И неудивительно. Суп всегда холодный и мутный, тонкие ломтики мяса с застывшим жиром или котлеты со смесью жил, жира, размякшего хлеба и, наконец, третье блюдо, не помню что, но, вероятно, или четырехугольные куски красного киселя, или пирог из смоленской крупы, которою начиняли тягучее, липкое и холодное тесто. Это блюдо в особенности нами не почиталось. В начинке не раз находили запекшихся мух, их ножки, крылья и т.д.

Чай, рассиропленный мелким сахаром, нам давали утром и вечером в белых глиняных кружках, и он всегда был холодный. К чаю подавали четвертушку холодной булки и кусочек хлеба. Получались строго размеренные порции.

Через несколько дней, когда израсходовались домашние запасы, я с нетерпением и даже каким-то болезненным чувством ждала часы завтрака и обеда, но, к большому удивлению и огорчению, скоро увидела, что одна из неизбежных сторон жизни в институте — это вечное недоедание и голодание всех маленьких «кофушек», которое, кстати сказать, усиливалось для так называемых плохих учениц и наказанных за что-нибудь. Таких лишали очень часто третьего блюда и булки к чаю. Это наказание практиковалось в особенности в маленьком классе. Отнятые булки и порции отдавались хорошим ученицам, и они не смели отказываться. Постоянно голодая, мы до того жадно ели за столом, что не оставляли ни одной крошки, все старательно прибирали. В старшем классе было меньше этого хронического голодания, было больше свободы в приобретении съестного, затем было очевидно стыдно обнаруживать и не скрывать чувство голода.

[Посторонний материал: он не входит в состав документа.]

/-- A walk from a table at a cellar address down the levels still to go: shift, index bits, leaf allowed (01 R22 to
R26). A poisoned entry is walked with the bits that are stored, for which the manual has no rule (log 79). -/
def State.walkFrom (s : State) (va : Nat) : List (Nat × Nat × Bool) → Nat → Walk
  | [], _ => .fault 2
  | (sh, n, ok) :: more, table =>
    let at_ := table + 8 * nbits va sh n
    let e := s.word64 at_
    if !e.getLsbD 0 then .fault 1
    else if e.getLsbD 4 then
      if ok && s.leafOk e (2 ^ sh) then .leaf at_ (2 ^ sh) e else .fault 2
    else if more.isEmpty then .fault 2
    else
      let next := bits e 12 40 * 4096
      if bits e 52 12 == 0 && bits e 1 11 == 0 && decide (next < s.lumberBase) then s.walkFrom va more next else .fault 2

/-- The levels of the page table (01 R22). -/
def walkLevels : List (Nat × Nat × Bool) := [(39, 13, false), (30, 9, true), (21, 9, true), (16, 5, true)]

/-- A walk of a tenant's tables. -/
def State.walk (s : State) (tid va : Nat) : Walk :=
  s.walkFrom va walkLevels (bits (NatMap.get .reset s.tenants tid).troot 16 36 * 65536)

/-- The physical address a leaf gives for an address in its page. -/
def leafPa (l : Word) (size va : Nat) : Nat := bits l 16 36 * 65536 + va % size

/-! ### Reports to the command processors -/

/-- The line that an address of a tenant lies in is one of those that `hit` names. -/
def State.inLine (s : State) (tid va : Nat) (hit : Nat → Bool) : Bool := match s.walk tid va with
  | .leaf _ size e => match s.leafCheck tid e (leafPa e size va) .read with
    | .ok p _ => hit (p / 128)
    | .fault _ _ => false
  | .fault _ => false

/-- Writes to lines that a command processor watches are reported to it: those of an enabled queue's tail word (16 R389), or of
the word that a WAITV waits for, which it then reads again (16 R402). -/
def State.reportIf (s : State) (hit : Nat → Bool) : State :=
  let again (tid : Nat) (c : Command) : Command :=
    if bits (c.words.headD 0) 0 8 == 2 && c.started && !c.done && c.prog == 1 && s.inLine tid (c.words.getD 3 0).toNat hit then
      { c with prog := 0 }
    else c
  { s with queues := s.queues.map fun x => (x.1, { x.2 with
      poll := x.2.poll || (x.2.en && s.inLine x.2.tid x.2.qtail.toNat hit)
      cmds := x.2.cmds.map (again x.2.tid) }) }

/-- A write to the line of a physical address. -/
def State.report (s : State) (pa : Nat) : State := s.reportIf fun n => n == pa / 128

/-- A and, for a write, D set in a page-table entry of tenant `tid` by an OR at the cellar controller (01 R36), seen by the
watchpoints there (18 R422). -/
def State.markEntry (s : State) (tid entry : Nat) (wr : Bool) : State :=
  let s := (s.visit entry true true).1
  let s := s.setByte entry (s.byte entry ||| 0x40#8 ||| (if wr then 0x80#8 else 0))
  (s.report entry).noteHome entry 8 true tid 2 (hubOf entry)

/-- Whether an access writes. -/
def Access.wr : Access → Bool
  | .write => true
  | .rmw => true
  | _ => false

/-- The near hub that serves the walks of a cluster (01 R36). -/
def walkHub (p : Nat) : Nat := Config.nearHub (p / 16) (if p % 16 < 8 then 0 else 1)

/-- Where a walk starts: at the lowest table that its hub's walk cache knows, else at the root; the command processors and
HD0 (`none`) start at the root (01 R36, log 61). -/
def State.walkStart (s : State) (clu : Option Nat) (tid va : Nat) : List (Nat × Nat × Bool) × Nat :=
  let known (sh : Nat) : Option Nat := match clu with
    | none => none
    | some p => ((NatMap.get [] s.walkCache (walkHub p)).find? fun e =>
        e.tid == tid && e.size == 2 ^ sh && e.va == va / 2 ^ sh * 2 ^ sh).map WalkEntry.table
  match known 21, known 30, known 39 with
  | some t, _, _ => (walkLevels.drop 3, t)
  | none, some t, _ => (walkLevels.drop 2, t)
  | none, none, some t => (walkLevels.drop 1, t)
  | none, none, none => (walkLevels, bits (NatMap.get .reset s.tenants tid).troot 16 36 * 65536)

/-- A walk as a cluster's hub makes it. -/
def State.walkVia (s : State) (clu : Option Nat) (tid va : Nat) : Walk :=
  let a := s.walkStart clu tid va
  s.walkFrom va a.1 a.2

/-- The entries a walk reads: each one's address, what it covers, and the table it names where it is no leaf and good. -/
def State.walkTrail (s : State) (va : Nat) : List (Nat × Nat × Bool) → Nat → List (Nat × Nat × Option Nat)
  | [], _ => []
  | (sh, n, _) :: more, table =>
    let at_ := table + 8 * nbits va sh n
    let e := s.word64 at_
    let next := bits e 12 40 * 4096
    if e.getLsbD 0 && !more.isEmpty && bits e 52 12 == 0 && bits e 1 11 == 0 && decide (next < s.lumberBase) then
      (at_, 2 ^ sh, some next) :: s.walkTrail va more next
    else [(at_, 2 ^ sh, none)]

/-- A walk-cache entry kept by a hub, the oldest of 512 giving way (01 R36, log 61). -/
def State.keepWalk (s : State) (hub : Nat) (e : WalkEntry) : State :=
  let l := (NatMap.get [] s.walkCache hub).filter fun x => !(x.tid == e.tid && x.va == e.va && x.size == e.size)
  { s with walkCache := NatMap.set [] s.walkCache hub (e :: l.take 511) }

/-- What a walk leaves beside its result: its entries read through the cellar cache, and those that name tables kept. -/
def State.walked (s : State) (clu : Option Nat) (tid va : Nat) : State :=
  let a := s.walkStart clu tid va
  (s.walkTrail va a.1 a.2).foldl (fun s x =>
    let s := ((s.visit x.1 false true).1).noteHome x.1 8 false tid 2 (hubOf x.1)
    match clu, x.2.2 with
    | some p, some t => s.keepWalk (walkHub p) ⟨tid, va / x.2.1 * x.2.1, x.2.1, t⟩
    | _, _ => s) s

/-- The set of a TLB that an entry falls in: its page number modulo 256 (01 R34, log 62). -/
def TlbEntry.set (e : TlbEntry) : Nat := e.va / max 1 e.size % 256

/-- A leaf installed in a TLB: it takes the place of the entry for its page, else, where its set is full, of the oldest of
the 8 there (01 R34, log 62). -/
def tlbInstall (l : List TlbEntry) (e : TlbEntry) : List TlbEntry :=
  let l := l.filter fun x => !(x.tid == e.tid && x.va == e.va && x.size == e.size)
  let mates := l.filter fun x => x.set == e.set
  e :: match mates.getLast? with
    | some old => if mates.length < 8 then l else l.erase old
    | none => l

Мы же, маленькие, с жадностью и с завистью осматривали столы старших учениц, уходивших раньше нас. На их столах валялись ломтики хлеба, и мы наскоро убирали эти ломтики, делая это искусно, чтобы классная дама не заметила.

Порции блюд были настолько миниатюрные, что только при той неподвижной сидячей жизни, которую мы вели, можно было не чувствовать себя обессиленными. Лучше еще было тем, родители которых жили в городе и кто был в старшем классе, но беда нам, маленьким, кому только изредка пришлют несколько рублей.

Вообще маленькие были везде более загнаны и несчастны, и они с нетерпением ждали поступления в старшие классы, чтобы лучше поесть. В последнем классе как будто меньше голодали, как я упомянула выше, в особенности в те дни, когда дежурили по кухне. В выпускном классе нас якобы обучали кулинарному искусству. Мы поочередно раз в три недели дежурили, но кто был побойчее и храбрее, те выпрашивали дежурства не в очередь; я, по крайней мере, за все время своего пребывания дежурила не более трех раз. Но если мы ничего не извлекали из наших дежурств по части кулинарных знаний, зато эти дни были для нас самыми веселыми и праздничными. Мы ели хорошо, кормили и своих друзей, классных дам, готовили с радостью песочные пирожные, так называемые «шмандкухен», считая для себя особенным счастьем иметь возможность их есть. Мы готовили так называемые образцовые обеды, и каждый раз в числе блюд были «шмандкухен».